I read that all as "whine, whine, whine". 

Seriously, I have no problem at all with what Earl has been posting, and how he's referenced other sites. Why should he not mention another site where there's an ongoing conversation on the exact same issue? Perhaps the people at other sites may not be aware of the site and may have ignored the signature block area entirely.



generalpatton71 said:


> On the subject of the lawsuit now. I'm glad somebody is doing this on the part of the customers. They advertise HD and how they have the best quality blab blah blah, but it doesn't change the fact they are changing 1920x1080i to a lower resolution. While they say that they offer the highest quality of HD out there. Do I think I deserve money back?NO! However D* has a responsiblity to be truthful in there advertising and in what they tell consumers that they are offering via press release,interview, ect.


On this I somewhat agree, though I'm also somewhat in agreement with dswallow's comments here:


dswallow said:


> It's things like this that reinforces my belief that the only proper solution to our legal system is to kill all the lawyers. All of them.


but to clarify and calm a few nerves in the issues raised here:


Gunnyman said:


> Even Turtleboy?
> How about AJRitz?


I think we mostly need to get the practicing ones  Or at least get them before they help create new ones that will follow along in the same field as the people that have created so many of the frivilous lawsuits out there.


----------



## ShiningBengal (Mar 19, 2001)

ebonovic said:


> Depends on the channel... the MPEG-4 locals, DirecTV is not altering the resolution. They are providing the same resolution they are receiving from the affiliate.
> 
> Actually I think the title of the thread needs to be change.
> From our discussions today (in the dbs thread), and the details of the linked site.... The suit isn't for the "HDLite" it is that this particular feels that DirecTV switched the Picture Quality after he signed up...
> ...


Hard to see why someone would be entitled to monetary damages over something so trivial. Why didn't he just switch to cable and be done with it if he thought he could get better picture quality there?

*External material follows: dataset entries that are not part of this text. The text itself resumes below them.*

/-- `t` is `s` after a committed match of length `len` and offset `off` that leaves the registers `r`
(44_lzx_symbols.md R130, R132, R141): every field, every byte of `OUT` and every window cell. -/
def matched (len off : Nat) (r : Word × Word × Word) (s t : State) : Prop :=
  t = { s with
      pend := none
      out := t.out
      sess := { s.sess with
        win := t.sess.win
        wpos := (s.sess.wpos + len) % s.cfg.windowSize
        written := min (s.sess.written + len) s.cfg.windowSize
        produced := s.sess.produced + len
        blockRem := s.sess.blockRem - len
        frameRem := s.sess.frameRem - len
        r0 := r.1
        r1 := r.2.1
        r2 := r.2.2
        ds := (afterCounts s.sess (s.sess.blockRem - len) (s.sess.frameRem - len)).1
        inPos := (afterCounts s.sess (s.sess.blockRem - len) (s.sess.frameRem - len)).2 } }
    ∧ (∀ a, t.out.get? a =
        if s.sess.produced ≤ a ∧ a < s.sess.produced + len then
          s.sess.win.get? (copySource s.cfg s.sess off (a - s.sess.produced))
        else s.out.get? a)
    ∧ (∀ k, k < len → t.sess.win.get? ((s.sess.wpos + k) % s.cfg.windowSize) = t.out.get? (s.sess.produced + k))
    ∧ (∀ j, (∀ k, k < len → j ≠ (s.sess.wpos + k) % s.cfg.windowSize) →
        t.sess.win.get? j = s.sess.win.get? j)

/-- The conditions under which `check(L, off)` passes (44_lzx_symbols.md R140). -/
def matchAllowed (len off : Nat) (s : State) : Prop :=
  len ≤ s.sess.blockRem ∧ len ≤ s.sess.frameRem ∧ 0 < off ∧ off ≤ s.cfg.windowSize ∧ off ≤ s.sess.written

/-- The registers after a match of a slot and offset (44_lzx_symbols.md R135 to R138, R142). -/
def matchRegs (mode : Slot2Mode) (slot off : Nat) (r : Word × Word × Word) : Word × Word × Word :=
  if slot = 0 then r
  else if slot = 1 then (r.2.1, r.1, r.2.2)
  else if slot = 2 then
    match mode with
    | .swap => (r.2.2, r.2.1, r.1)
    | .rotate => (r.2.2, r.1, r.2.1)
  else (BitVec.ofNat 32 off, r.1, r.2.1)

/-- The offset of a match of a slot, from the state `s` that has its length: a register, or a plain footer, after which
the state is `s1` (44_lzx_symbols.md R135 to R138). -/
def offsetRead (slot : Nat) (s : State) (off : Nat) (s1 : State) : Prop :=
  (slot = 0 ∧ off = s.sess.r0.toNat ∧ s1 = s)
    ∨ (slot = 1 ∧ off = s.sess.r1.toNat ∧ s1 = s)
    ∨ (slot = 2 ∧ off = s.sess.r2.toNat ∧ s1 = s)
    ∨ (3 ≤ slot ∧ ¬(s.sess.blockType = 2 ∧ 3 ≤ extraBits slot)
        ∧ ∃ v, readBits (extraBits slot) s = .ok v s1 ∧ off = slotBase slot - 2 + v)

/-- `i`, run in `s`, is the element that completes a match of this slot, length and offset, its footers read when the
state is `s1`: the match symbol itself, its length footer, or its aligned offset footer (44_lzx_symbols.md R134 to R139). -/
def matchOperands (i : Instr) (s : State) (slot len off : Nat) (s1 : State) : Prop :=
  (∃ lh, Instr.ofSlot slot lh = some i ∧ lh ≠ 7 ∧ len = lh.toNat + 2 ∧ offsetRead slot (begin s) off s1)
    ∨ (i = .lenFooter ∧ awaited s = .lenFooter slot
        ∧ ∃ v s0, decodeSymbol .len (begin s) = .ok v s0 ∧ len = 9 + v ∧ offsetRead slot s0 off s1)
    ∨ (i = .alignedSym ∧ awaited s = .alignedSym slot len ∧ 3 ≤ slot
        ∧ ∃ hi a s0, readBits (extraBits slot - 3) (begin s) = .ok hi s0 ∧ decodeSymbol .aligned s0 = .ok a s1
          ∧ off = slotBase slot - 2 + hi * 8 + a)

/-- `t` is `s` after a frame header at `a`, of `hl` bytes, was accepted (45_frame_demux.md R148, R150): the reader starts
on the frame's data; the block under way, the trees, the registers and the window are as they were. -/
def frameStarted (a hl bs fs : Nat) (s t : State) : Prop :=
  t = { s with
      pend := none
      draws := t.draws
      sess := { s.sess with
        fhdrPos := a
        frameBase := a + hl
        frameLen := bs
        rdC := 0
        rdQ := []
        frameSize := fs
        frameRem := fs
        frameCount := s.sess.frameCount + 1
        ds := t.sess.ds } }
    ∧ (s.sess.headerRead = false → t.sess.ds = .streamHdr)
    ∧ (s.sess.headerRead = true → s.sess.blockRem = 0 → t.sess.ds = .blockHdr)
    ∧ (s.sess.headerRead = true → s.sess.blockRem ≠ 0 → decStateOf s.sess.blockType = some t.sess.ds)

/-- The run of entries that a pretree symbol writes at entry `x` of a pass: `k` entries of the value `v`, its footers read
when the state is `s1` (43_lzx_blocks.md R125 to R128). -/
def preRun (p : Pass) (x : Nat) (i : Instr) (s : State) (k v : Nat) (s1 : State) : Prop :=
  match i with
  | .preDelta z => k = 1 ∧ (v : Int) = (((p.arr s).getD x 0 : Int) - z.toNat) % 17 ∧ s1 = begin s
  | .preZeroShort => ∃ f, readBits 4 (begin s) = .ok f s1 ∧ k = f + 4 ∧ v = 0
  | .preZeroLong => ∃ f, readBits 5 (begin s) = .ok f s1 ∧ k = f + 20 ∧ v = 0
  | .preRepeat =>
    ∃ f z2 s0, readBits 1 (begin s) = .ok f s0 ∧ decodeSymbol .pre s0 = .ok z2 s1 ∧ z2 ≤ 16 ∧ k = f + 4
      ∧ (v : Int) = (((p.arr s).getD x 0 : Int) - z2) % 17
  | _ => False

/-- `arr` is the pass's array of `s` with entries `x .. x+k-1` set to `v`. -/
def runWritten (p : Pass) (x k v : Nat) (s : State) (arr : List Nat) : Prop :=
  arr.length = (p.arr s).length
    ∧ ∀ j, j < arr.length → arr.getD j 0 = if x ≤ j ∧ j < x + k then v else (p.arr s).getD j 0

/-- `t` is the end of a pass that leaves `s1` (43_lzx_blocks.md R122, R115): the next pass is awaited, or the block header
is complete; `s` is the state the element began in, for the fault of a tree that is neither complete nor empty. -/
def passEnded (h : BlockHdr) (p : Pass) (s s1 t : State) : Prop :=
  match p with
  | .mainLow => t = { s1 with pend := some ⟨s.seen, .pretree h .mainHigh⟩ }
  | .mainHigh =>
    if kraft s1.sess.mainLen = 65536 ∨ kraft s1.sess.mainLen = 0 then
      t = { s1 with pend := some ⟨s.seen, .pretree h .lengths⟩ }
    else faulted .maintreeInvalid s t
  | .lengths =>
    if kraft s1.sess.lenLen = 65536 ∨ kraft s1.sess.lenLen = 0 then
      t = { s1 with
        pend := none
        sess := { s1.sess with
          blockType := h.type
          blockLen := h.len
          blockRem := h.len
          ds := if h.len = 0 then .blockHdr else if h.type = 2 then .decAligned else .decVerbatim } }
    else faulted .lentreeInvalid s t

/-! ## Host reads -/

/-- How many of the `k` cells from `a` hold no byte: each read of one is a draw (20_memory.md R49). -/
def unwritten (m : Memory) (a k : Nat) : Nat := ((List.range k).filter fun i => (m.get? (a + i)).isNone).length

IMHO, class action lawsuits are merely a way for law firms to get fat, and constitute an abuse of the legal system. Classes of people are never damaged in a legal sense--individuals, yes.

If the subscriber felt he had been defrauded, his remedy would be to sue for fraud in a civil court, or have the attorney general seek a criminal indictment. That's how the legal systems is supposed to work.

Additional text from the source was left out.